WHAT YOU WILL DO — Repeat verbatim, and only, the lines of the data below, beginning at the line that contains "def Dev.newestRecord (d" and stopping after the line that contains "a spare. -/".

SUPPLIED RECORDS —

::::

/-! ## Reset (R521 to R524) -/

/-- The counters of a segment, which only a power-on reset clears (R40, R334). -/
def Segment.counted (s : Segment) : Segment :=
  { discardedCnt := s.discardedCnt, linkTransient := s.linkTransient, linkLasting := s.linkLasting, breakCnt := s.breakCnt, joinCnt := s.joinCnt }

/-- The counters of the ring, and the highest cycle of R297. -/
def Ring.counted (r : Ring) : Ring :=
  { segs := r.segs.map Segment.counted, takeoverCnt := r.takeoverCnt, twinMissCnt := r.twinMissCnt, highCycle := r.highCycle }

/-- What an engine keeps over a reset: the counters that are never cleared, and what lasts until the next power-on (R40, R236). -/
def Engine.counted (g : Engine) : Engine := { migrations := g.migrations, lateCnt := g.lateCnt, mismatch := g.mismatch, obsLast := g.obsLast }

/-- The counters of the Pace Unit. -/
def Pace.counted (p : Pace) : Pace :=
  { mismatchCnt := p.mismatchCnt, discarded := p.discarded, avsTransient := p.avsTransient, avsLasting := p.avsLasting, marginEntries := p.marginEntries, shedCnt := p.shedCnt }

/-- What the Time Unit keeps in PD_AON (R335, R337) and its counters; its discipline starts again (log 16). -/
def Tu.counted (t : Tu) : Tu :=
  { rc := t.rc, rcRem := t.rcRem, ofs := t.ofs, rate := t.rate, slewing := true, steps := t.steps, ppsReject := t.ppsReject,
    ports := t.ports.map (fun (p : PlantPort) => ({ discard := p.discard } : PlantPort)),
    touts := t.touts.map (fun (x : Tout) => ({ lateCnt := x.lateCnt, dropCnt := x.dropCnt, mergeCnt := x.mergeCnt } : Tout)),
    tcaps := t.tcaps.map (fun (x : Tcap) => ({ overflow := x.overflow, intDrop := x.intDrop, dense := x.dense, level := x.level } : Tcap)) }

/-- What the HIU keeps: the epoch and the tokens given out (R367), and its counters. -/
def Hif.counted (h : Hif) : Hif :=
  { epoch := h.epoch, tokens := h.tokens, ownerLossCnt := h.ownerLossCnt, eventsDropped := h.eventsDropped, streamSkip := h.streamSkip, pinExpired := h.pinExpired,
    batchesFailed := h.batchesFailed }

/-- The counters of the Chronograph. -/
def Chr.counted (c : Chr) : Chr :=
  { triggers := c.triggers, captures := c.captures, forced := c.forced, overwritten := c.overwritten, streamLost := c.streamLost, readRace := c.readRace, capture := c.capture }

/-- The counters of the Logbook and what R461 keeps. -/
def Log.counted (l : Log) : Log :=
  { resUnsafe := l.resUnsafe, clearCount := l.clearCount, fifoDropped := l.fifoDropped, lostRecords := l.lostRecords, persistTransient := l.persistTransient, unpersisted := l.unpersisted,
    persistLasting := l.persistLasting, clearRefused := l.clearRefused, readRace := l.readRace, peak := l.peak }

/-- The fuses of the Test and Repair Unit (R507, R511). -/
def Tru.fuses (t : Tru) : Tru := { fuseFenced := t.fuseFenced, fused := t.fused }

/-- The counters of the Test and Repair Unit beside its fuses; a fenced link stays fenced until it is proved (R515). -/
def Tru.counted (t : Tru) : Tru :=
  { t.fuses with fencedLinks := t.fencedLinks, fabricTransient := t.fabricTransient, fabricLasting := t.fabricLasting, runs := t.runs, transient := t.transient, incomplete := t.incomplete,
                 eccCorrected := t.eccCorrected, waits := t.waits, scrubPasses := t.scrubPasses, fails := t.fails, eccLasting := t.eccLasting, eccUncorrectable := t.eccUncorrectable,
                 waitMax := t.waitMax }

/-- The key store, which is fused (R536). -/
def BootSt.fuses (b : BootSt) : BootSt := { integKey := b.integKey, ownerKey := b.ownerKey }

/-- What boot keeps in PD_AON (R524, R533, R548, R461) and its counters. -/
def BootSt.counted (b : BootSt) (cause next : Nat) : BootSt :=
  { b.fuses with cause := cause, heldMs := b.heldMs, longMs := b.longMs, fails := b.fails, pwr := b.pwr, opsec := b.opsec, wseq := b.wseq, seqKept := some next, boots := b.boots, liveUpdates := b.liveUpdates,
                 flashTransient := b.flashTransient, fallbacks := b.fallbacks, longResets := b.longResets, rollbacks := b.rollbacks, flashLasting := b.flashLasting }

/-- The device right after a rise of VDD_AON (R521): what flash, fuses and host memory hold stays; all else is at its reset value. -/
def Dev.afterPowerOn (d : Dev) : Dev :=
  { flash := d.flash, hostMem := d.hostMem, ctl := { free := d.ctl.free }, boot := d.boot.fuses, tru := d.tru.fuses,
    log := { clearCount := d.log.clearCount, resUnsafe := d.log.resUnsafe } }

/-- The device right after a reset of another cause (Table 18.1, R40): PD_AON and the counters stay; a SUPPLY reset (cause 2) leaves the SI running, its connections IDLE (Table 16.7).
A KEY_WRITE in progress and the TAP are outside the domains that are reset. -/
def Dev.afterReset (d : Dev) (cause : Nat) : Dev :=
  { flash := d.flash, hostMem := d.hostMem, ctl := { free := d.ctl.free }, ring := d.ring.counted, pace := d.pace.counted, engines := d.engines.map Engine.counted, tu := d.tu.counted, host := d.host.counted, chr := d.chr.counted,
    log := d.log.counted, tru := d.tru.counted, boot := d.boot.counted cause d.log.next, tap := d.tap, power := { aon := d.power.aon },
    router := { dropped := d.router.dropped },
    si := if cause = 2 then (List.range 8).foldl (fun (s : Si) k => s.segDown k) { d.si with standby := false } else d.si.reset }

/-- POWER_ON. -/
def execPowerOn (s : State) : Host.Outcome State Fault Refusal := s.does Dev.afterPowerOn

/-- VDD_AON_FALL (R556): the device resets; RC stands until the next rise (R335). -/
def execVddAonFall (s : State) : Host.Outcome State Fault Refusal :=
  s.does (fun d => let d := d.afterPowerOn; { d with power := { d.power with aon := false }, tu := { d.tu with halted := true } })

/-- SUPPLY_RESET. -/
def execSupplyReset (s : State) : Host.Outcome State Fault Refusal := s.does (fun d => d.afterReset 2)

/-- RESET_N was low for `lowNs` (R522, R524): a pulse from 1 µs to 10 µs resets or is ignored, by a free value. -/
def Dev.resetPin (d : Dev) (lowNs : Nat) : Dev :=
  let held (d : Dev) : Dev := { d with boot := { d.boot with heldMs := min (lowNs / 1000000) (2 ^ 32 - 1) } }
  if lowNs < 1000 then d
  else if lowNs < 10000 then (if d.freeVal % 2 = 0 then d.took else (held d.took).afterReset 3)
  else (held d).afterReset 3

/-- RESET_N_PIN. -/
def execResetNPin (lowNs : Nat) (s : State) : Host.Outcome State Fault Refusal := s.does (fun d => d.resetPin lowNs)

/-- The bank that a boot tries: the first of its order that is not rejected. -/
def BootSt.trying (b : BootSt) (flash : Memory) : Nat :=
  ((b.order flash).find? (fun k => bankCheck flash b.integKey b.fails false k = 0)).getD 0

/-- The boot watchdog expires (R533): the bank that was tried fails once more, and the device resets. -/
def Dev.bootWatchdog (d : Dev) : Dev :=
  if d.host.mgtReady || d.boot.recovery then d
  else Dev.afterReset { d with boot := { d.boot with fails := d.boot.fails.modify (d.boot.trying d.flash) (incSat 8) } } 4

/-- BOOT_WATCHDOG_EXPIRY. -/
def execBootWatchdogExpiry (s : State) : Host.Outcome State Fault Refusal := s.does Dev.bootWatchdog

/-! ## Boot (Table 18.4) -/

/-- OPSEC of a persistent record (Table 18.9). -/
def recordOpsec (x : List Byte) : Nat := fieldLE x 8 5

/-- PWR_CYCLES of a persistent record. -/
def recordPwr (x : List Byte) : Nat := fieldLE x 16 4

/-- SEQ_RES of a persistent record. -/
def recordRes (x : List Byte) : Nat := fieldLE x 20 4

/-- AGE_DRIFT of engine `e` in a persistent record. -/
def recordDrift (x : List Byte) (e : Nat) : Int := fieldLES x (24 + 2 * e) 2

/-- What boot takes from the newest persistent record (R460, R549): its WSEQ, SEQ_RES and AGE_DRIFT; all zero where the area holds none. -/
def Dev.fromRecord (d : Dev) (w : Nat) (x : List Byte) : Dev :=
  Dev.floors { d with boot := { d.boot with wseq := w }, log := { d.log with seqRes := recordRes x }, engines := d.engines.mapIdx (fun e g => { g with ageDrift := recordDrift x e }) }

/-- The newest persistent record and its WSEQ; no bytes where the area holds none. -/
def Dev.newestRecord (d : Dev) : Nat × List Byte := (persistNewest d.flash).getD (d.boot.wseq, [])

/-- Boot steps 1 and 2: fuses apply, and after POWER_ON the lifetime counts resume from the newest persistent record and PWR_CYCLES counts (R526, R548). -/
def Dev.bootCounts (d : Dev) : Dev :=
  let r := d.newestRecord
  let d := Dev.fromRecord { d with tru := { d.tru with fencedEngines := d.tru.fuseFenced } } r.1 r.2
  if d.boot.cause = 1 then Dev.persistNow { d with boot := { d.boot with opsec := recordOpsec r.2, pwr := incSat 32 (recordPwr r.2) } } else d

/-- A block fails its boot test (R507, R527): a block tested only at boot is treated as one without a spare. -/
def Dev.bootFail (d : Dev) (block : Nat) : Dev :=
  d.withTru (Tru.failLogic { d.tru with fails := incSat 16 d.tru.fails } block)

/-- Boot step 4: the blocks and banks that fail act (R505 to R507, R527). -/
def Dev.bootTests (d : Dev) (badLogic badBanks : List Nat) : Dev :=
  let d := badLogic.foldl Dev.bootFail d
  badBanks.foldl (fun (d : Dev) b => d.withTru (Tru.failBank { d.tru with fails := incSat 16 d.tru.fails } b)) d

/-- Boot step 7: the kernel image goes into every engine in service; the Logbook is restored with RESTART as its first record (R460); a persistent record is written (R549). A background task runs on
every carrying engine where the image declares one (R240, R252). -/
def Dev.bootRestore (d : Dev) (logBad : Bool) : Dev :=
  let v := (d.boot.images.getD 1 {}).kernelId
  let roles := d.pace.plan.roles.mapIdx (fun e r => if d.tru.fencedEngines.contains e then 4 else r)
  let d : Dev := { d with
    engines := d.engines.mapIdx (fun e g => { g.load v with role := roles.getD e 0 })
    pace := { d.pace with plan := { d.pace.plan with roles := roles } } }
  let d := d.declareBg v
  let risky := d.boot.cause = 1 && d.log.resUnsafe
  let r := d.log.restore (if logBad then [] else d.flash) (if d.boot.cause = 1 then none else d.boot.seqKept) d.log.seqRes risky d.logStamp
  let d := { d with log := { r.1 with resUnsafe := if d.boot.cause = 1 then false else d.log.resUnsafe }, flash := if logBad then d.flash else r.2 }
  let d := if logBad then Dev.logFault { d with boot := { d.boot with flashLasting := incSat 16 d.boot.flashLasting } } else d
  Dev.persistNow { d with ctl := { d.ctl with free := d.ctl.free + 1 } }

/-- Boot step 8 (R524, R526, R533): MGT_READY, BOOT, and LONG_RESET after a RESET_N that was held for more than 10 s. -/
def Dev.bootReady (d : Dev) : Dev :=
  let long := d.boot.cause = 3 && 10000 < d.boot.heldMs
  let b := { d.boot with fails := [0, 0], boots := incSat 32 d.boot.boots }
  let b := if long then { b with longMs := b.heldMs, longResets := incSat 16 b.longResets } else b
  let d := { d with boot := b, host := { d.host with mgtReady := true } }
  let d := d.emit (evM srcMgc eBOOT (leBytes 1 b.cause ++ leBytes 1 b.bank ++ leBytes 1 b.flags))
  if long then d.emit (evM srcMgc eLONG_RESET (leBytes 4 b.heldMs)) else d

::::

WRITTEN RESPONSE —
def Dev.newestRecord (d : Dev) : Nat × List Byte := (persistNewest d.flash).getD (d.boot.wseq, [])

/-- Boot steps 1 and 2: fuses apply, and after POWER_ON the lifetime counts resume from the newest persistent record and PWR_CYCLES counts (R526, R548). -/
def Dev.bootCounts (d : Dev) : Dev :=
  let r := d.newestRecord
  let d := Dev.fromRecord { d with tru := { d.tru with fencedEngines := d.tru.fuseFenced } } r.1 r.2
  if d.boot.cause = 1 then Dev.persistNow { d with boot := { d.boot with opsec := recordOpsec r.2, pwr := incSat 32 (recordPwr r.2) } } else d

/-- A block fails its boot test (R507, R527): a block tested only at boot is treated as one without a spare. -/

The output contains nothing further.